Галя поступила в больницу почти одновременно со мной, после окончания трехгодичного фельдшерского училища.
Это была восемнадцатилетняя худенькая, еще нескладная девушка с большими, в сборочку розовыми губами, с четким очерком миловидного лица и прямым подбородком с небольшой ямочкой посередине. По утверждению некоторых романистов, такие подбородки бывают у людей смелых, решительных и непреклонных. Может быть, все эти качества действительно
заложены в Гале, но, видимо, им будет суждено проявиться только в далеком будущем. Пока же эта застенчивая девушка с состраданием и откровенным страхом глядела на больных. Ее робость и неопытность тут же заметили некоторые остроумцы из выздоравливающих. Так как в урологическом корпусе изобретать предлоги для различных процедур с интимными органами не нужно, то они забавы ради то и дело обращались к ней с соответствующими просьбами, да еще нарочито громкими голосами. Галя краснела, а иногда просто убегала. Остроумцы жаловались старшей сестре, та устраивала Гале разнос. У нее выступали слезы на больших карих глазах, и она потом долго плакала, открыв дверцы стенного шкафчика и уткнувшись носом в стоявшие там лекарства. Видно было, как под белым халатом подрагивают ее острые лопатки.

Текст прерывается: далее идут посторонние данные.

/-- R192, R232, R233: `vm.cp`: a tag above 63 is illegal; while a copy runs on the tag it waits; a recorded fault of the tag traps
COPY-FAULT, cause 28, the tag's bit in `ctags` being 0; else, without translation, the copy that the 64-byte descriptor gives starts. -/
def Sys2Proof.Claims.CopyBegins : Prop :=
  ∀ (a b : Reg) (m : KReg) (base : Nat) (s : State), Direct s → act s m 0 = true →
    let i := Instr.vmCp a b m
    let n := (xr s b).toNat
    let u := { s with t := { s.t with ctags := s.t.ctags &&& ~~~BitVec.ofNat 64 (2 ^ n) } }
    (64 ≤ n → ∀ w, encode i = some w → exec i s = .next (vectorTrapped s 2 (w.setWidth 64))) ∧
    (n < 64 → (∃ j ∈ s.copies, j.gid = s.gid ∧ j.tag = n) → ∃ t, exec i s = .next t ∧ Waits s i t) ∧
    (n < 64 → (∀ j ∈ s.copies, j.gid = s.gid → j.tag ≠ n) →
      (s.t.cfault.getLsbD n = true → exec i s = .next (vectorTrapped u 28 (word n))) ∧
      (s.t.cfault.getLsbD n = false → Plain s base → InHbm base (xr s a).toNat 64 →
        ∃ j, exec i s = .next (vectorDone { u with copies := s.copies ++ [j] }) ∧ CopyIs s base (xr s a).toNat n j))

/-- R232, R234: the tag waits, the fault record and `vm.cpclr`. -/
def Sys2Proof.Claims.CopyTags : Prop :=
  ∀ (d a : Reg) (m : KReg) (s : State), Direct s → act s m 0 = true →
    let M := xr s a
    let got := s.t.ctags &&& M
    (∀ i ∈ [Instr.vmCpwany d a m, .vmCpwall d a m],
      let met := if i = .vmCpwany d a m then M = 0 ∨ got ≠ 0 else got = M
      (¬ met → ∃ t, exec i s = .next t ∧ WaitsAt s i t) ∧
      (met → s.t.cfault &&& got = 0 → exec i s = .next (vectorDone (withX s d got))) ∧
      (met → ∀ n, Lowest (s.t.cfault &&& got) n → exec i s = .next (scalarTrapped s 28 (word n)))) ∧
    exec (.vmCpffr d a m) s = .next (vectorDone (withX { s with t := { s.t with cfault := s.t.cfault &&& ~~~M } } d
      (s.t.cfault &&& M))) ∧
    ((∃ j ∈ s.copies, j.gid = s.gid ∧ M.getLsbD j.tag = true) →
      ∃ t, exec (.vmCpclr a m) s = .next t ∧ Waits s (.vmCpclr a m) t) ∧
    ((∀ j ∈ s.copies, j.gid = s.gid → M.getLsbD j.tag = false) →
      (∀ n, Lowest (s.t.cfault &&& M) n → exec (.vmCpclr a m) s = .next (vectorTrapped s 28 (word n))) ∧
      (s.t.cfault &&& M = 0 →
        exec (.vmCpclr a m) s = .next (vectorDone { s with t := { s.t with ctags := s.t.ctags &&& ~~~M } })))

/-- R40, R264, R265: a push to a peer with a task, whose registers of the group are EMPTY and promised to no one, in a core where at most 16
stay pending and the shared pool has a spare for each, makes each FULL with VL elements, inactive ones zero; nothing else changes but push messages on the wire. A push to
itself, to a strand above 2,047 or to one with no task, whose context is not force-saved, traps PEER, cause 30. -/
def Sys2Proof.Claims.PushRegisters : Prop :=
  ∀ (d a b : Reg) (m : KReg) (s : State), Direct s → Granted s → s.Inv →
    let g := cfgG s.t.vcfg
    let p := (xr s a).toNat
    let T := strandAt s p
    d.toNat % g = 0 → b.toNat % g = 0 → s.t.bound = none →
      (2048 ≤ p ∨ p = s.gid ∨ (T.task = none ∧ ∀ c ∈ s.suspended, c.forced = true → c.last ≠ p) → exec (.vxPush d a b m) s = .next (vectorTrapped s 30 (word (p % 2048)))) ∧
      (p < 2048 → p ≠ s.gid → T.task.isSome → T.granted = [] →
        (∀ q : Fin 32, d.toNat ≤ q.val → q.val < d.toNat + g → T.pending[q] = none) → corePending s (coreOf p) + g ≤ 16 → g ≤ poolFree s (coreOf p) →
          ∃ t P, exec (.vxPush d a b m) s = .next t ∧
            t = { vectorDone s with peers := t.peers, wire := t.wire } ∧
            (∀ q, q ≠ p → strandAt t q = strandAt (vectorDone s) q) ∧
            strandAt t p = { T with pending := P } ∧
            ∀ q : Fin 32,
              if d.toNat ≤ q.val ∧ q.val < d.toNat + g then
                ∃ X, P[q] = some X ∧ Dense (wd s) (vl s) X fun j =>
                  if act s m j then elem (wd s) (getV s (b.toNat + (q.val - d.toNat))).bits j else 0
              else P[q] = T.pending[q])

/-- R265: `vx.take` of a FULL register makes the pending one its mapping, and EMPTY; of an EMPTY one it waits in the queue. -/
def Sys2Proof.Claims.TakeRegister : Prop :=
  ∀ (d : Reg) (s : State), Direct s →
    match s.t.pending[d.toNat] with
    | some X => exec (.vxTake d) s = .next (vectorDone (withV { s with t := { s.t with pending := s.t.pending.set d.toNat none } } d X))
    | none => ∃ t, exec (.vxTake d) s = .next t ∧ Waits s (.vxTake d) t ∧ t.t.v = s.t.v

namespace Sys2Proof.Claims

/-- The value of `n` bytes at an untranslated address, wherever each lies, as the strand's die reads it. -/
def valAt (s : State) (va n : Nat) : Nat :=
  ((List.range n).map fun k => (match locOf s ((va + k) % 2 ^ 64) with
    | some l => (readByte s (dieOf s.gid) l).toNat
    | none => 0) * 256 ^ k).sum

/-- Whether each of `n` bytes at an untranslated address lies in some memory. -/
def Mapped (s : State) (va n : Nat) : Prop := ∀ k, k < n → (locOf s ((va + k) % 2 ^ 64)).isSome

/-- One accumulator element under LAM = 1 (R159, R160, R273): the K products in blocks of 32 from k = 0, ascending. -/
def products (F : FpFmt) (K : Nat) (x y : Nat → Nat) (c : Nat) : Nat × Flags :=
  (List.range ((K + 31) / 32)).foldl (fun acc b =>
    let p := blockSum ((List.range (min 32 (K - 32 * b))).map fun i => prodTerm F (x (32 * b + i)) (y (32 * b + i)))
    let q := fop2 fp32 .rne false .fadd acc.1 p.1
    (q.1, acc.2 ||| p.2 ||| q.2)) (c, 0)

Пройдя по палатам, я пристыдил и обругал остряков, и они вскоре угомонились. Им и самим было не по себе, но из ложного молодечества друг перед другом они никак не могли остановиться. После этого случая Галя прониклась ко мне симпатией и доверием, почему-то к тому же решив, что я разбираюсь в медицине. После операции она трогательно, хотя и неумело ухаживала за мной. А вот теперь, когда главный врач корпуса на два дня куда-то вылетел на консультацию, какой-то умник догадался оставить ее на ночь дежурной сестрой.
Вечером после каждой процедуры Галя, обессиленная главным образом от неуверенности, валилась на стул, пока новый крик не призывал ее к очередному больному.
Время от времени она обращалась ко мне за советами, которые я, несколько поднаторевший в медицине за время пребывания в корпусе и принимая во внимание всю безвыходность ее положения, отваживался ей давать.